Post #77: Keep It in the Ground

On January 17 the New York Times reported that, to appease environmentalists, the Obama administration would “ban drilling in portions of the Arctic Ocean’s Beaufort and Chukchi Seas.”  But in return, Republicans and the oil and gas industry got federal approval to drill in a large swath of the Atlantic Ocean, a move that I criticized here (#71, on March 19) because it “risks another BP-type disaster. This is no small bone to calm the savage dogs on the right. Department of the interior officials are quick to reassure us that safeguards will be in place before exploration begins and that the leased area is 50 miles from shore. But we’ve been down that road too many times to feel reassured. Recall, for one thing, that the Deepwater Horizon rig was 41 miles from Louisiana’s shore. For another, since the BP spill, no new safety regulations have been enacted by Congress, and in the current climate, and if they are, they will have to come from the administration itself. Who will be president when the time comes?”

Now the administration has reversed its Arctic Ocean decision and granted drilling rights in those seas to Shell Oil. The decision is conditional on Shell being granted additional permits, which of course it will. As happens every time offshore drilling is allowed, the administration claims that resource extraction and safety standards can be effectively monitored, and the energy company claims it will adhere to the highest level of care for the environment.  Such nonsense: common sense and past experience tell us that drilling in the frigid Arctic is dangerous, a spill is only a matter of time, and the cleanup will be far more complicated than in the Gulf of Mexico.

Even some oil company executives have expressed surprise that Shell would undertake this venture, especially when it folded operations in 2012 after its oil drilling rig went aground. From a profit-and-loss standpoint, moreover, drilling doesn’t make sense given the low price of energy these days. But Shell is clearly banking on a carbon-filled future.

The central issue is a different risk: climate change.

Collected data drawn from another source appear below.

-- ==== Sys2Proof/Machine/ExecTime.lean ====
section
/-!
DEFINITION. The meanings of the commands of road time, trigger and PPS outputs (chapter 3).
-/
namespace Sys2Proof.Machine

/-- PPS_EDGE (R93): A rising edge on PPS_IN is captured and accepted or rejected, driving the servo. -/
def execPpsEdge (k : Fin 2) (ago : Nat) (high : Nat) (s : State) : Host.Outcome State Fault Refusal :=
  onCore s (fun t => ppsEdge t k.val ago high)

/-- REF_MEASURE_END (R94): A 1 ms REF_IN measurement ends and updates the frequency term. -/
def execRefMeasureEnd (ppt : Int) (inRange : Bool) (s : State) : Host.Outcome State Fault Refusal :=
  onCore s (fun t => refMeasured t ppt inRange)

/-- SOURCE_LOSS (R92): The source in use exceeds its loss time and the servo switches to the backup or HOLDOVER. -/
def execSourceLoss (c : Fin 6) (s : State) : Host.Outcome State Fault Refusal :=
  onCore s (fun t => sourceLoss t c.val)

/-- MIL_CTRL_WRITE (R90): A write to MIL_CTRL selects primary and backup sources and moves the servo state. -/
def execMilCtrlWrite (m : Requester) (v : BitVec 32) (s : State) : Host.Outcome State Fault Refusal :=
  onCore s (fun t => busWrite4 t m Reg.milCtrl v)

/-- MIL_RATE_WRITE (R98): A write to MIL_RATE sets the rate under HOST source, or is ignored. -/
def execMilRateWrite (m : Requester) (v : BitVec 32) (s : State) : Host.Outcome State Fault Refusal :=
  onCore s (fun t => busWrite4 t m Reg.milRate v)

/-- MIL_OFFSET_WRITE (R95): A write to MIL_OFFSET issues a signed correction. -/
def execMilOffsetWrite (m : Requester) (v : BitVec 64) (s : State) : Host.Outcome State Fault Refusal :=
  onCore s (fun t => busWrite8 t m Reg.milOffset v)

/-- MIL_SET_WRITE (R95): A write to MIL_SET issues a correction to an absolute road time. -/
def execMilSetWrite (m : Requester) (v : BitVec 64) (s : State) : Host.Outcome State Fault Refusal :=
  onCore s (fun t => busWrite8 t m Reg.milSet v)

/-- STEP_BOUNDARY (R96): A pending step takes effect at its boundary, seen by every unit together. -/
def execStepBoundary (s : State) : Host.Outcome State Fault Refusal :=
  onCore s (fun t => boundaryReached t)

/-- SLEW_END (R96): The slew remainder reaches zero and SLEWING clears. -/
def execSlewEnd (s : State) : Host.Outcome State Fault Refusal :=
  onCore s (fun t => slewEnd t)

/-- MIL_TIME_READ (R88): A read of MIL_TIME's low word latches its high word and MIL_TIME_AUX for the master. -/
def execMilTimeRead (m : Requester) (s : State) : Host.Outcome State Fault Refusal :=
  onCore s (fun t => busRead t m Reg.milTime 4)

/-- DREQ_SEND (R102): Once per PERIOD a port with link up sends a delay request stamped as t1. -/
def execDreqSend (port : Fin 34) (ago : Nat) (s : State) : Host.Outcome State Fault Refusal :=
  onCore s (fun t => dreqSend t port.val ago)

/-- DRSP_RECEIVE (R145, R389): A delay response arrives, is stamped t4 and its rtt accepted or not; a neighbour's own
request on a welt port is answered. -/
def execDrspReceive (port : Fin 34) (seq : BitVec 16) (turn : Option (BitVec 32)) (ago : Nat) (s : State) :
    Host.Outcome State Fault Refusal :=
  onCore s (fun t => match turn with
    | none => dreqAnswer t port.val seq.toNat ago
    | some w => drspReceive t port.val seq.toNat w.toNat ago)

/-- DRSP_LOST (R145): No usable DRSP arrives within 100 µs of t1 and the exchange is counted lost. -/
def execDrspLost (port : Fin 34) (s : State) : Host.Outcome State Fault Refusal :=
  onCore s (fun t => drspLost t port.val)

/-- DLY_FAIL (R103): Sixteen periods pass with no accepted exchange and the port's delay loses validity. -/
def execDlyFail (port : Fin 34) (s : State) : Host.Outcome State Fault Refusal :=
  onCore s (fun t => dlyFail t port.val)

/-- TIME_MARK_SEND (R104): At each 1,000 ns multiple a port sends a time mark with stamp, dly_out, VALID and BASE. -/
def execTimeMarkSend (port : Fin 34) (ago : Nat) (s : State) : Host.Outcome State Fault Refusal :=
  onCore s (fun t => timeMarkSend t port.val ago)

/-- TIME_MARK_RECEIVE (R106): A slave receives a welt time mark and follows the upstream road time. -/
def execTimeMarkReceive (egress : BitVec 72) (dly : BitVec 23) (valid : Bool) (base : BitVec 8) (ago : Nat) (ann :
    Option (Int × Nat × Bool)) (s : State) : Host.Outcome State Fault Refusal :=
  onCore s (fun t => timeMarkReceive t egress.toNat dly.toNat valid base.toNat ago ann)

/-- TRIGGER_RISE (R108): A trigger output's pulse rises at its grid time and is recorded and counted. -/
def execTriggerRise (n : Fin 8) (s : State) : Host.Outcome State Fault Refusal :=
  onCore s (fun t => pulseRise t n.val)

/-- TRIGGER_FALL (R108): A trigger output's pulse falls after its WIDTH. -/
def execTriggerFall (n : Fin 8) (s : State) : Host.Outcome State Fault Refusal :=
  onCore s (fun t => pulseFall t n.val)

/-- TRIG_ENABLE (R109): A write to MIL_TRIG_CTRL enables or disables a trigger, refused on invalid settings. -/
def execTrigEnable (m : Requester) (n : Fin 8) (v : BitVec 32) (s : State) : Host.Outcome State Fault Refusal :=
  onCore s (fun t => busWrite4 t m (Reg.milTrigCtrl n.val) v)

/-- TRIG_PHASE_WRITE (R109): A PHASE write takes effect at the first pulse on the new grid at least 1 µs later. -/
def execTrigPhaseWrite (m : Requester) (n : Fin 8) (v : BitVec 32) (s : State) : Host.Outcome State Fault Refusal :=
  onCore s (fun t => busWrite4 t m (Reg.milTrigPhase n.val) v)

/-- PPS_OUT_RISE (R110): A PPS output rises at k × 10⁹ + OFFSET ns. -/
def execPpsOutRise (k : Fin 2) (s : State) : Host.Outcome State Fault Refusal :=
  onCore s (fun t => pulseRise t (8 + k.val))

/-- PPS_OUT_FALL (R110): A PPS output falls after WIDTH µs. -/
def execPpsOutFall (k : Fin 2) (s : State) : Host.Outcome State Fault Refusal :=
  onCore s (fun t => pulseFall t (8 + k.val))

/-- AON_CALIBRATION_END (R111): A calibration window of the 32.768 kHz clock ends and its period is kept. -/
def execAonCalibrationEnd (period : BitVec 32) (s : State) : Host.Outcome State Fault Refusal :=
  onCore s (fun t => aonCalibrated t period.toNat)

end Sys2Proof.Machine
end

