-- ==== Sys2Proof/Machine/ExecWaymark.lean ====
section
/-!
DEFINITION. The meanings of the commands of the waymark index (chapter 8).
-/
namespace Sys2Proof.Machine

/-- SETTLE_RELEASE (R285): An insert leaves the settle queue S cycles after acceptance and joins its stream's open
group. -/
def execSettleRelease (s : State) : Host.Outcome State Fault Refusal :=
  onCore s (fun t => settleRelease t)

/-- GROUP_WRITE (R286): The writer writes an open group's new records when full, timed out, closing or under space
pressure. -/
def execGroupWrite (s : State) : Host.Outcome State Fault Refusal :=
  onCore s (fun t => groupWrite t)

/-- COMBINE_TIMEOUT (R286): A group's oldest record has waited COMBINE_US since release. -/
def execCombineTimeout (s : State) : Host.Outcome State Fault Refusal :=
  onCore s (fun t => combineTimeout t)

/-- PRESSURE_FREE (R292): While the free pool is below LOW, the writer frees one victim page per 4 cycles. -/
def execPressureFree (s : State) : Host.Outcome State Fault Refusal :=
  onCore s (fun t => pressureStep t)

/-- AGE_VISIT (R293): In an idle cycle the writer visits a stream and frees its head if aged out. -/
def execAgeVisit (s : State) : Host.Outcome State Fault Refusal :=
  onCore s (fun t => ageVisit t)

/-- QUERY (R295): QUERY finds the first waymark of a stream at or after t in two rounds. -/
def execQuery (s : State) : Host.Outcome State Fault Refusal :=
  onCore s (fun t => doQuery t)

/-- WNEXT (R298): WNEXT returns the waymark following a handle in one round. -/
def execWnext (s : State) : Host.Outcome State Fault Refusal :=
  onCore s (fun t => doWnext t)

/-- FLUSH_STREAM (R303): A GO on WAY_FLUSH discards a stream's pending inserts and starts scanning to free its pages.
-/
def execFlushStream (m : Requester) (v : BitVec 32) (s : State) : Host.Outcome State Fault Refusal :=
  onCore s (fun t => busWrite4 t m Reg.wayFlush v)

/-- FLUSH_STREAM_END (R303): The flush scan of the milestone table ends. -/
def execFlushStreamEnd (s : State) : Host.Outcome State Fault Refusal :=
  onCore s (fun t => flushStreamEnd t)

/-- WAY_STREAM_CFG_WRITE (R290): A write of a stream's configuration sets its quota, refused on overcommit. -/
def execWayStreamCfgWrite (m : Requester) (v : BitVec 64) (s : State) : Host.Outcome State Fault Refusal :=
  onCore s (fun t => busWrite8 t m Reg.wayStreamCfg v)

end Sys2Proof.Machine
end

More drilling means more carbon.  As the veteran environmentalist Bill McKibben writes (www.nytimes.com/…/obamas-catastrophic-climate-change-denial), opening the Arctic to drilling is like allowing cigarette machines in cancer wards. Carbon must be kept in the ground; the alternative is out-of-control global warming.

President Obama wants to leave a legacy of good planetary stewardship.  But as I’ve written before, his notion of “balancing” drilling and protection is only further unbalancing the environment.  It may be good politics, but it’s bad stewardship.